Raelina menghela napas memandang keluar jendela pesawat. Hari masih siang dan pemandangan
awan terlihat dari balik jendela pesawat.

Raelina tersenyum samar dan memejamkan matanya.

Tidak lama kemudian pesawat yang ditumpangi Raelina mendarat di tempat tujuan.

Raelina membawa kopernya dan mengikuti kerumunan orang yang keluar dari pintu kedatangan. Dia
berhenti sejenak dan memandang ke sekeliling bandara yang ramai oleh lalu lalang orang-orang
yang memiliki tujuan datang dan pergi.

Sudah lima tahun dia meninggalkan tempat ini dan belajar ke luar negeri untuk melanjutkan
studinya.

Siapa yang mengira seorang anak petani miskin bisa kuliah di luar negeri dan kembali membawa
gelar dokter dari universitas ternama ke kampung halamannya.

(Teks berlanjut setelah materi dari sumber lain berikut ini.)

/-- Settles O15: only executing an instruction stops a running engine, and only HALT and the instructions
that abort change RUN. -/
theorem runStateChangesOnlyByHaltAndAborts : Obligations.RunStateChangesOnlyByHaltAndAborts := by
  refine ⟨fun _ => step_stopped, fun s t hr h ht => ?halted, fun s t cause info hr h ht => ?aborted⟩
  case halted =>
    obtain ⟨ha, heffect⟩ := effect_of_step_stops hr h (by simp [State.stopped, ht])
    refine ⟨ha, ?_⟩
    rcases heffect.run_cases with hrun | ⟨hi, -⟩ | ⟨c, -, hrun⟩
    · rw [ht, s.fetch_run, hr] at hrun; exact nomatch hrun
    · exact hi
    · rw [ht] at hrun; exact nomatch hrun
  case aborted =>
    obtain ⟨ha, heffect⟩ := effect_of_step_stops hr h (by simp [State.stopped, ht])
    refine ⟨ha, ?_⟩
    rcases heffect.run_cases with hrun | ⟨-, hrun⟩ | ⟨c, hraised, hrun⟩
    · rw [ht, s.fetch_run, hr] at hrun; exact nomatch hrun
    · rw [ht] at hrun; exact nomatch hrun
    · obtain ⟨rfl, rfl⟩ := RunState.aborted.inj (ht.symm.trans hrun)
      exact ⟨rfl, BitVec.add_sub_cancel s.pc 1, s.fetch_cfg ▸ hraised⟩

/-! ### The invariant -/

/-- A running engine has the invariant when its memory is canonical, its flush count is right, and an
unfinished routine is inside its own TRAP. -/
theorem State.Inv.of_running {s : State} (addresses : s.cfg.wf) (memory : s.mem.wf) (running : s.run = .running)
    (flushedLe : s.term.flushed ≤ s.term.output.length)
    (flushedAll : s.activity.scanning = false → s.term.flushed = s.term.output.length)
    (inTrap : ∀ i, s.activity.instr = some i → s.current = i ∧ s.reg 7 = s.pc) : s.Inv where
  addresses := addresses
  memory := memory
  stoppedIdle h := absurd running h
  flushedLe := flushedLe
  flushedAll := flushedAll
  inTrap := inTrap
  halted h := nomatch running.symm.trans h
  aborted _ _ h := nomatch running.symm.trans h

/-- Between two instructions, or within one that is not inside a routine: RUNNING, all output flushed. -/
structure State.Ready (s : State) : Prop where
  addresses : s.cfg.wf
  memory : s.mem.wf
  running : s.run = .running
  idle : s.activity = .idle
  flushed : s.term.flushed = s.term.output.length

theorem State.Ready.inv {s : State} (h : s.Ready) : s.Inv :=
  .of_running h.addresses h.memory h.running h.flushed.le (fun _ => h.flushed) (by simp [h.idle, Activity.instr])

theorem State.Inv.ready {s : State} (h : s.Inv) (running : s.run = .running) (idle : s.activity = .idle) :
    s.Ready :=
  ⟨h.addresses, h.memory, running, idle, h.flushedAll (by rw [idle]; rfl)⟩

theorem State.Polled.ready {s t : State} (h : s.Polled t) (hs : s.Ready) : t.Ready :=
  ⟨h.cfg ▸ hs.addresses, h.wf hs.memory, h.run.trans hs.running, h.activity.trans hs.idle,
    by rw [h.flushed, h.output, hs.flushed]⟩

/-- Inside the TRAP `i`, which has saved its link (R27, R88). -/
structure State.Serving (i : Instr) (s : State) : Prop where
  addresses : s.cfg.wf
  memory : s.mem.wf
  running : s.run = .running
  current : s.current = i
  link : s.reg 7 = s.pc

/-- The link of a TRAP between two instructions. -/
theorem State.Ready.serving_link {s : State} (h : s.Ready) : State.Serving s.current s.link :=
  ⟨h.addresses, h.memory, h.running, rfl, s.reg_link_same⟩

theorem State.Inv.serving {s : State} {i : Instr} (h : s.Inv) (running : s.run = .running)
    (hi : s.activity.instr = some i) : State.Serving i s :=
  ⟨h.addresses, h.memory, running, (h.inTrap i hi).1, (h.inTrap i hi).2⟩

/-- What a routine serves keeps the TRAP and its link, unless R7 is written. -/
theorem State.Served.serving {i : Instr} {s t : State} (h : s.Served t) (hs : State.Serving i s)
    (hrun : t.run = s.run) (hreg : t.reg 7 = s.reg 7) : State.Serving i t :=
  ⟨h.cfg ▸ hs.addresses, h.wf hs.memory, hrun.trans hs.running, (congrArg decode h.ir).trans hs.current,
    hreg.trans (hs.link.trans h.pc.symm)⟩

theorem State.Serving.inv {i : Instr} {s : State} (h : State.Serving i s)
    (flushedLe : s.term.flushed ≤ s.term.output.length)
    (flushedAll : s.activity.scanning = false → s.term.flushed = s.term.output.length)
    (inside : s.activity = .idle ∨ s.activity.instr = some i) : s.Inv := by
  refine .of_running h.addresses h.memory h.running flushedLe flushedAll fun j hj => ?_
  rcases inside with hidle | hi
  · rw [hidle] at hj; exact nomatch hj
  · obtain rfl := Option.some.inj (hi.symm.trans hj)
    exact ⟨h.current, h.link⟩

/-- A key read keeps the invariant: it flushes what it writes, and waits inside its own TRAP. -/
theorem State.KeyRead.inv {k : KeyKind} {s t : State} (h : State.KeyRead k s t) (hs : State.Serving k.trap s)
    (hflushed : s.term.flushed = s.term.output.length) : t.Inv := by
  have hf := h.flushed hflushed
  refine (h.served.serving hs h.run (h.regs 7 (by decide))).inv hf.le (fun _ => hf) ?_
  rcases h.outcome with ⟨hidle, -⟩ | ⟨hwait, -⟩
  · exact .inl hidle
  · exact .inr (by rw [hwait]; rfl)

/-- A scan keeps the invariant: it ends with all flushed, or owes a flush inside its own TRAP. -/
theorem State.Scanned.inv {k : StringKind} {s t : State} (h : State.Scanned k s t) (hs : State.Serving k.trap s)
    (hflushed : s.term.flushed ≤ s.term.output.length) : t.Inv := by
  have hserving := h.served.serving hs h.run (State.reg_congr h.regs 7)
  rcases h.outcome with ⟨hidle, hf⟩ | ⟨⟨a, hscan⟩, hf⟩
  · exact hserving.inv hf.le (fun _ => hf) (.inl hidle)
  · obtain ⟨new, hnew⟩ := h.served.output
    have hlength : s.term.output.length ≤ t.term.output.length := by
      rw [hnew, List.length_append]
      exact Nat.le_add_right ..
    refine hserving.inv (hf ▸ hflushed.trans hlength) (fun hno => ?_) (.inr ?_)
    · rw [hscan] at hno; exact nomatch hno
    · rw [hscan]; rfl

/-- A stopped engine has the invariant when it is inside no routine and RUN tells what stopped it. -/
theorem State.Ready.inv_stopped {s : State} (h : s.Ready) {run : RunState}
    (halted : run = .halted → s.current = .trapHalt ∧ s.reg 7 = s.pc)
    (aborted : ∀ cause info, run = .aborted cause info →
      info.word = s.ir ∧ info.addr + 1 = s.pc ∧ cause.raisedBy s.cfg (decode info.word)) :
    State.Inv { s with run := run } where
  addresses := h.addresses
  memory := h.memory
  stoppedIdle _ := h.idle
  flushedLe := h.flushed.le
  flushedAll _ := h.flushed
  inTrap _ hi := nomatch (congrArg Activity.instr h.idle).symm.trans hi
  halted := halted
  aborted := aborted

/-- The record of an abort names the instruction in IR and the address before PC (R100, R101). -/
theorem State.Ready.inv_abort {s : State} (h : s.Ready) {c : AbortCause} (hraised : c.raisedBy s.cfg s.current) :
    (s.abort c).Inv :=
  h.inv_stopped nofun fun cause info hrun => by
    obtain ⟨rfl, rfl⟩ := RunState.aborted.inj hrun
    exact ⟨rfl, BitVec.sub_add_cancel s.pc 1, hraised⟩

theorem State.Ready.link {s : State} (h : s.Ready) : s.link.Ready :=
  ⟨h.addresses, h.memory, h.running, h.idle, h.flushed⟩

/-- Output that is flushed at once leaves nothing owed. -/
theorem State.Ready.flushedWrite {s : State} (h : s.Ready) (bs : List Byte) : (s.ttyWrite bs).ttyFlush.Ready :=
  ⟨h.addresses, h.memory, h.running, h.idle, rfl⟩

theorem Routine.inv {i : Instr} {s t : State} (h : Routine i s t) (hs : State.Serving i s) (hr : s.Ready) :
    t.Inv := by
  cases h with
  | key h => exact h.inv hs hr.flushed
  | scan h => exact h.inv hs hr.flushed.le
  | out => exact (hr.flushedWrite _).inv
  | halt => exact (hr.flushedWrite _).inv_stopped (fun _ => ⟨hs.current, hs.link⟩) nofun
  | @undef v _ hv =>
    rcases s.undefRoutine_cases with ⟨hpolicy, h⟩ | ⟨-, h⟩ <;> rw [h]
    · exact hr.inv_abort ⟨⟨v, hs.current, hv⟩, hpolicy⟩
    · exact hr.inv

/-- Executing the instruction in IR leads from a ready engine to one with the invariant. -/
theorem Effect.inv {s t : State} (h : Effect s.current s t) (hs : s.Ready) : t.Inv := by
  cases h with
  | result _ hpolled =>
    have hu := hpolled.ready hs
    exact State.Ready.inv ⟨hu.addresses, hu.memory, hu.running, hu.idle, hu.flushed⟩
  | store _ _ hpolled =>
    have hu := hpolled.ready hs
    exact State.Ready.inv ⟨hu.addresses, Memory.wf_write hu.memory _ _, hu.running, hu.idle, hu.flushed⟩
  | jump => exact State.Ready.inv ⟨hs.addresses, hs.memory, hs.running, hs.idle, hs.flushed⟩
  | linkedJump => exact State.Ready.inv ⟨hs.addresses, hs.memory, hs.running, hs.idle, hs.flushed⟩
  | abort _ hraised => exact hs.inv_abort hraised
  | routine h => exact h.inv hs.serving_link hs.link

theorem State.Ready.fetch {s : State} (h : s.Ready) : s.fetch.Ready := by
  have hr := (s.polled_memRead s.pc).ready h
  exact ⟨hr.addresses, hr.memory, hr.running, hr.idle, hr.flushed⟩

/-- A routine that goes on keeps the invariant. -/
theorem State.Inv.resume {s : State} (h : s.Inv) (running : s.run = .running) : s.resume.Inv := by
  rcases s.resume_cases with ⟨-, hresume⟩ | ⟨k, a, ha, hresume⟩ | ⟨ha, hresume⟩ | ⟨ha, hresume⟩ <;>
    rw [hresume]
  · exact h
  · exact (State.scanned_scanFrom ..).inv (h.serving running (congrArg Activity.instr ha)) h.flushedLe
  · exact s.keyRead_getcRead.inv (h.serving running (congrArg Activity.instr ha)) (h.flushedAll (by rw [ha]; rfl))
  · exact s.keyRead_inRead.inv (h.serving running (congrArg Activity.instr ha)) (h.flushedAll (by rw [ha]; rfl))

/-- Settles O12: a stopped engine stays, a routine goes on in its TRAP, and an instruction starts from an
engine with everything flushed. -/
theorem stepKeepsTheInvariant : Obligations.StepKeepsTheInvariant := by
  intro s t hs h
  rcases step_cases h with ⟨-, rfl⟩ | ⟨hr, -, rfl⟩ | ⟨hr, ha, h⟩
  · exact hs
  · exact hs.resume hr
  · exact (effect_of_exec (decode_wf _) h).inv (hs.ready hr ha).fetch

/-! ### The machine as it is created (R29, R115) -/

/-- A machine as it is created is ready, whatever its parameters and its terminal's input. -/
theorem ready_resetWith {cfg : Config} (h : cfg.wf) (input : List Byte) (e : InputEnd) (polls : List Bool) :
    (State.resetWith cfg (Terminal.ofInput input e polls)).Ready :=
  ⟨h, Memory.wf_nil, rfl, rfl, rfl⟩

/-- Settles O11: a created machine is between two instructions, with nothing written. -/
theorem createdMachineHasTheInvariant : Obligations.CreatedMachineHasTheInvariant :=
  ⟨(ready_resetWith (by decide) [] .eof []).inv,
    fun _ input e polls h => (ready_resetWith h input e polls).inv⟩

Raelina tersenyum pahit. Semua yang dia capai berkat ‘pria itu’ yang sekarang sudah menjadi
mantan suaminya.
Ya, di umurnya yang ke dua enam tahun dia pernah menikah sekali dan bercerai di usia belia.

Semua pencapaiannya saat ini sebanding dengan penderitaan yang dialaminya di masa lalu.
Sekarang dia kembali bukan melihat ke belakang, tetapi untuk menata masa depannya.

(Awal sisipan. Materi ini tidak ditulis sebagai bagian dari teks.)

/-- A READ is answered whole from the present state, or refused with counter 18 alone (R172, R173); every word's layout,
with a row's origin by its number (R22). -/
def Obligations.ReadAnsweredOrRefused : Prop :=
  ∀ (s : State) (p : Data12) (rest : List Handed) (target row : Nat), s.Running → s.handed = .read p :: rest →
    target = p.toNat / 256 → row = p.toNat % 256 →
    (s.response.isSome = true ∨ s.readWords target row = none →
      exec .read s = .next { s with
        handed := rest, counters := (s.raise Counter.readsRefused).counters })
    ∧ (∀ words : List Data12, s.response = none → s.readWords target row = some words →
      exec .read s = .next { s with
        handed := rest
        response := some {
          frames := .header (BitVec.ofNat 6 target) :: .data (BitVec.ofNat 12 row) :: words.map .data
          sent := 0 } })
    ∧ (∀ words : List Data12, s.readWords target row = some words ↔
      (target = 0 ∧ row = 0 ∧ words = [s.tables.control.w0, s.tables.control.w1])
      ∨ (target = 1 ∧ ∃ i : Fin 2, row = i.val ∧ words = [s.tables.loft[i]])
      ∨ (target = 2 ∧ ∃ i : Fin 4, row = i.val ∧ words =
          [s.tables.division[i].w0, s.tables.division[i].w1, s.tables.division[i].w2])
      ∨ (target = 3 ∧ ∃ i : Fin 8, row = i.val ∧ words =
          [s.tables.profile[i].w0, s.tables.profile[i].w1, s.tables.profile[i].w2, s.tables.profile[i].w3,
            s.tables.profile[i].w4])
      ∨ (target = 4 ∧ ∃ i : Fin 64, row = i.val ∧ words =
          [s.tables.registration[i].w0, s.tables.registration[i].w1, s.tables.registration[i].w2])
      ∨ (target = 5 ∧ row = 0 ∧ words =
          [BitVec.ofNat 12 (([.idle, .countIn, .lead, .follow, .freeze, .starved] : List Mode).idxOf s.follower.mode * 512
            + s.follower.matchCount * 64 + (if s.follower.freeze.isSome then 32 else 0))]
          ++ splitWord s.follower.period ++ splitWord s.follower.ta.toNat ++ splitWord s.follower.ba
          ++ splitWord ((s.follower.freeze.map FreezeRecord.position).getD 0))
      ∨ (target = 6 ∧ ∃ i : RowNumber, row = i.val ∧ words =
          [BitVec.ofNat 12
            (([.empty, .pending, .gated, .releasing, .listen] : List RowState).idxOf s.cues[i].rowState * 512
              + (if i.val < 192 then 0 else if i.val < 196 then 1 else 2) * 128
              + ([.none, .sound, .drop] : List GateMode).idxOf s.cues[i].gateMode * 32
              + (if s.cues[i].syllable then 16 else 0) + (if s.cues[i].fermata then 8 else 0)
              + (if s.cues[i].armed.isSome then 4 else 0) + (if s.updateMarks[i] then 2 else 0)),
           BitVec.ofNat 12
            ((if s.cues[i].released[3] then 2048 else 0) + (if s.cues[i].released[2] then 1024 else 0)
              + (if s.cues[i].released[1] then 512 else 0) + (if s.cues[i].released[0] then 256 else 0)
              + (if s.cues[i].westMark then 128 else 0) + (if s.cues[i].eastMark then 64 else 0)
              + s.cues[i].position / 4096 * 16 + s.cues[i].regSet.toNat),
           BitVec.ofNat 12 (s.cues[i].position % 4096),
           BitVec.ofNat 12 (s.cues[i].voices.soprano.toNat * 64 + s.cues[i].voices.alto.toNat),
           BitVec.ofNat 12 (s.cues[i].voices.tenor.toNat * 64 + s.cues[i].voices.bass.toNat)]
          ++ splitWord ((s.cues[i].armed.map BitVec.toNat).getD 0))
      ∨ (target = 7 ∧ (∃ i : Fin 5, ∃ a b c d : Counter, row = i.val ∧ a.val = 4 * i.val
            ∧ b.val = 4 * i.val + 1 ∧ c.val = 4 * i.val + 2 ∧ d.val = 4 * i.val + 3
            ∧ words = [s.counters[a], s.counters[b], s.counters[c], s.counters[d]])
          ∨ target = 7 ∧ row = 5 ∧ words = [s.counters[(20 : Counter)], 0, 0, 0])
      ∨ (target = 8 ∧ ∃ i : Division, row = i.val ∧ words =
          [BitVec.ofNat 12
            (([.off, .active, .waiting, .stalled] : List PortState).idxOf s.ports[i].state * 1024
              + s.ports[i].queue.length * 64 + s.ports[i].credits * 8 + (if s.ports[i].owedAllOff then 4 else 0)),
           BitVec.ofNat 12 ((s.divisions[i].currentSet.map fun c => 16 + c.toNat).getD 0)])
      ∨ (target = 9 ∧ row = 0 ∧ words = [s.flags.setWidth 12]))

Raelina sudah bertekad kembali setelah lima tahun meninggalkan tempat kelahiran dan mengatur
masa depannya yang cerah. Kembalinya dia ke kampung halamannya, tidak ada hubungannya
dengan masa lalunya.

Raelina mengalihkan pandangannya ke sekeliling bandara mencari salah satu teman terbaiknya yang
sudah duluan kembali ke negara ini. Alasannya kembali juga karena teman yang mengundangnya
untuk magang bersamanya setelah beberapa bulan Raelina belum juga mendapat pekerjaan di
Inggris.

Raelina celingukan mencari keberadaan teman satu-satunya di kerumunan orang di bandara. Tetapi
dia tidak menemukan temannya dan ponsel di tangan Raelina bergetar. Melihat itu temannya yang
meneleponnya, dia mengangkat panggilan itu.

“Lina, apa kau sudah tiba di bandara?” Suara seorang wanita terdengar lelah dari seberang telepon.

Raelina mengerutkan dahinya dan berujar dengan khawatir. “Iya, kamu ada di mana, aku tidak
melihatmu di mana pun? Apa sesuatu terjadi padamu?”

“Ya, aku baik-baik saja. Tapi maaf ya Lina, kayaknya aku tidak bisa menjemput hari ini di bandara.
Rumah sakit tampak penuh, ada banyak pasien harus ditangani. Tidak apa-apa ‘kan kau pergi sendiri.
Aku akan mengirimkan alamat apartemenku padamu.”

Raelina menghela napas dan tersenyum membalas temannya yang bernama Stella Marissa, teman
satu jurusannya di Inggris.

“Iya, tidak apa-apa. Lanjutkan pekerjaanmu. Jangan khawatirkan aku.”

“Ok, maaf banget ya.”


Terdengar suara bercakap-cakap dengan Stella di seberang telepon sebelum dia menjawab Raelina
dengan terburu-buru. “Aku tutup dulu ya. Aku akan bertemu denganmu nanti malam, sampai
jumpa.”

Setelah itu sambungan telepon ditutup Stella.